Councillor Webb advised that the Health Scrutiny Panel first reviewed the item in December 2012, at which point they recommended that the CCGs invested in appropriate measures to ensure they had the necessary resource to report on the performance of the service which would be useable at a local level. Sarah Bellars advised that the CCGs appointed an analyst to report on areas as agreed with the LAs.

 

The Commission highlighted that four residents had waited over a year for an assessment.  It was suggested that by allowing the waiting period to exceed the national framework of 28 days residents expectations were being damaged. The CCG’s were asked to provide information regarding their action plan to address the issue.

 

The Commission expressed their dissatisfaction with the extended waiting times and the agreements in place for funding. Sam Ward explained that the process for funding interim care was not set at a national level.

 

Councillor Macro asked how the Berkshire West CCG compared to other CCGs in terms of assessments conducted within 28 days of the checklist being issued.
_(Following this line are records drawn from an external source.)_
-- ==== Sys2Proof/Machine/Housekeeping.lean ====
section
/-! DEFINITION. The housekeeping commands NOP and CLEAR (44_housekeeping.md). -/

namespace Sys2Proof.Machine

/-- NOP: no buffer changes; BUSY and DONE as for every command (R180). -/
def execNop (s : State) : Host.Outcome State Fault Refusal := runCommand (issueError s .nop) (.ok s.mem) s

/-- CLEAR Pd: every bit of the plane to 0, over its whole storage (R181). -/
def execClear (pd : PlaneIdx) (s : State) : Host.Outcome State Fault Refusal :=
  runCommand (issueError s (.clear pd)) (.ok (clearPlane pd s.mem)) s

end Sys2Proof.Machine
end

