-- ==== Sys2Proof/Machine/Threshold.lean ====
section
/-! DEFINITION. The Thresholder, THRESH (40_thresholder.md). -/

namespace Sys2Proof.Machine

/-- Is any of R, G, B of pixel `i` non-zero: `(r or g or b) != 0` (R110, R111)? The alpha byte is not read. -/
def pixelLit (s : State) (f : FrameIdx) (i : Nat) : Bool :=
  (frameVal s f i .r ||| frameVal s f i .g ||| frameVal s f i .b) != 0#8

/-- THRESH Pd, Fs: P[PD](x, y) <- the pixel y*WIDTH + x is lit (R110); fault UninitRead where one of its R, G, B bytes holds no
value. -/
def execThresh (pd : PlaneIdx) (fs : FrameIdx) (s : State) : Host.Outcome State Fault Refusal :=
  runCommand (issueError s (.thresh pd fs))
    (readingFrame s fs (framePixels s) [.r, .g, .b]
      (writePlane s pd fun x y => pixelLit s fs (y * s.width.toNat + x))) s

end Sys2Proof.Machine
end

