-- ==== Sys2Proof/Machine/Core.lean ====
section
/-! DEFINITION. The machine as the host runs it. -/

def Sys2Proof.core : Host.Core := { State := Sys2Proof.Machine.State, Fault := Sys2Proof.Machine.Fault, Refusal := Sys2Proof.Machine.Refusal, step := Sys2Proof.Machine.step, reset := Sys2Proof.Machine.State.reset }
end

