/-- Every step of a legal build keeps memory within the storage. -/
theorem step_storageOk {s t : State} (hc : s.cfg.ok = true) (hs : s.storageOk = true) (h : step s = .next t) :
    t.storageOk = true := by
  refine (step_keeps_of_writes (P := fun s => s.cfg.ok = true ∧ s.storageOk = true) (fun _ _ _ hs => hs)
    (fun _ _ ⟨hc, hs⟩ ht => ⟨ht.sameGeometry.cfg ▸ hc, ht.storageOk hc hs⟩) (fun s w a v tg ⟨hc, hs⟩ hl he => ?_)
    (fun _ ⟨hc, _⟩ => ⟨hc, rfl⟩) ⟨hc, hs⟩ h).2
  rw [storageOk_iff] at hs ⊢
  rw [writeTarget_cfg]
  exact ⟨hc, fun c hm => (mem_writeTarget_inStorage hc hl he hm).elim (hs c) id⟩

/-! ### Padding -/

/-- Empty buffers read 0 at every bit of every plane (10_state.md R36). -/
theorem planeBit_of_mem_nil {s : State} (h : s.mem = []) (p : PlaneIdx) (x y : Nat) : planeBit s p x y = false := by
  unfold planeBit
  rw [h, readByte_nil, blank]
  split <;> simp

/-- A completed command leaves every 0 outside the active region 0. -/
theorem BufferEffect.planeBit_inactive {s : State} {m : Memory} (h : BufferEffect s m) (hc : s.cfg.ok = true) {q : PlaneIdx}
    {x y : Nat} (hx : x < s.cfg.maxWidth) (hy : y < s.cfg.maxHeight) (hact : active s x y = false)
    (hs : planeBit s q x y = false) : planeBit { s with mem := m } q x y = false := by
  cases h with
  | same => exact hs
  | cleared p => rw [planeBit_clearPlane hc p q hx hy, hs, ite_self]
  | plane p out hd => rw [planeBit_writePlane hc (geometryFits_of_dimsOk hd) p out hx hy, hs]; simp [hact]
  | frame f out hd => rw [planeBit_writeFrame hc f out q hx hy, hs]

theorem TurnNext.paddingZero {s t : State} (h : TurnNext s t) (hc : s.cfg.ok = true) (hs : s.paddingZero) :
    t.paddingZero := by
  cases h with
  | idle => exact hs
  | rejected => exact hs
  | completed i m _ _ _ hbuf => exact fun p x y hx hy hact => hbuf.planeBit_inactive hc hx hy hact (hs p x y hx hy hact)

theorem planeWindowWrite_getElem? (s : State) (p : PlaneIdx) (o : Nat) {vs : List Byte} {k : Nat} (hk : k < vs.length) :
    (planeWindowWrite s p o vs)[k]? = some (maskedByte s p ((o + k) / s.cfg.stride) ((o + k) % s.cfg.stride)
      fun x => vs[k].getLsbD (x - 8 * ((o + k) % s.cfg.stride))) := by
  simp [planeWindowWrite, hk]

/-- Each byte of a plane window write is masked in its own row. -/
theorem readByte_planeWindowWrite (s : State) (p : PlaneIdx) (o : Nat) {vs : List Byte} {k : Nat} (hk : k < vs.length) :
    readByte (writeBytes s.mem (planeBase p + o) (planeWindowWrite s p o vs)) (planeBase p + (o + k)) =
      some (maskedByte s p ((o + k) / s.cfg.stride) ((o + k) % s.cfg.stride)
        fun x => vs[k].getLsbD (x - 8 * ((o + k) % s.cfg.stride))) := by
  rw [readByte_writeBytes, if_pos (by rw [planeWindowWrite_length]; omega), ← Nat.add_assoc, Nat.add_sub_cancel_left,
    planeWindowWrite_getElem? s p o hk]

/-- The spec of a plane window write, bit by bit: a pixel of the active region in the bytes written takes the bit of its byte, every
other bit of every plane's storage reads as before (20_memory.md R65, R69). -/
theorem planeBit_planeWindowWrite {s : State} (hc : s.cfg.ok = true) (p : PlaneIdx) {o : Nat} {vs : List Byte}
    (hfit : o + vs.length ≤ s.cfg.maxHeight * s.cfg.stride) (q : PlaneIdx) {x y : Nat} (hx : x < s.cfg.maxWidth)
    (hy : y < s.cfg.maxHeight) :
    planeBit { s with mem := writeBytes s.mem (planeBase p + o) (planeWindowWrite s p o vs) } q x y =
      if q = p ∧ active s x y = true ∧ o ≤ y * s.cfg.stride + x / 8 ∧ y * s.cfg.stride + x / 8 < o + vs.length then
        (vs.getD (y * s.cfg.stride + x / 8 - o) 0#8).getLsbD (x % 8)
      else planeBit s q x y := by
  have hstride := (Config.ok_facts hc).1
  have hwindow := Config.planeBytes_le hc
  have hxs : x / 8 < s.cfg.stride := by omega
  have hplace := rowByte_lt hy hxs
  by_cases hin : q = p ∧ o ≤ y * s.cfg.stride + x / 8 ∧ y * s.cfg.stride + x / 8 < o + vs.length
  · obtain ⟨rfl, hlo, hhi⟩ := hin
    obtain ⟨k, hk⟩ := Nat.exists_eq_add_of_le hlo
    have hkl : k < vs.length := by omega
    obtain ⟨hrow, hbyte⟩ : (o + k) / s.cfg.stride = y ∧ (o + k) % s.cfg.stride = x / 8 :=
      (Nat.div_mod_unique (by omega)).mpr ⟨by rw [← hk]; ring, hxs⟩
    have hread := readByte_planeWindowWrite s q o hkl
    rw [hrow, hbyte, ← hk] at hread
    have hbit : x - 8 * (x / 8) = x % 8 := by omega
    unfold planeBit planeByteAddr
    simp only [hread, Option.getD_some, maskedByte_getLsbD, hbit]
    rw [hk, Nat.add_sub_cancel_left]
    simp [hkl, planeBit, planeByteAddr, hk]
  · rw [if_neg fun ⟨hqp, _, hlo, hhi⟩ => hin ⟨hqp, hlo, hhi⟩]
    unfold planeBit
    simp only
    rw [readByte_writeBytes_outside]
    rw [planeWindowWrite_length]
    unfold planeByteAddr planeBase
    by_contra hcon
    have hqp : q = p := Fin.ext (by omega)
    subst hqp
    exact hin ⟨rfl, by omega, by omega⟩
Sam Ward agreed to obtain the figure and report back to the Commission

 

Councillor Gwen Mason raised her concern that following the review in 2012 many changes had been made to polices and procedures, however, the issue around waiting times remained. Sarah Bellars advised that the CCGs inherited cases from the PCT which they have had to manage.

 

The Commission requested sight of the action plan the CCG’s had in place to improve waiting time and areas of reporting. Sarah Bellars agreed to respond to questions and provide detailed statistics at the Commission meeting in February 2014.

 

Resolved that

 

·        The CCGs would be asked to confirm the total value in which the percentage forecast and overspend had been measured.

·        Sam Ward would ask NHS England to provide the comparative data to show the number of assessments conducted within 28 days of the checklist being issued in Berkshire West and neighbouring local authorities.

·        David Lowe will identify, and then communicate to the Health Service representatives, measures of CHC performance for consideration at the Commission’s February 2014 meeting.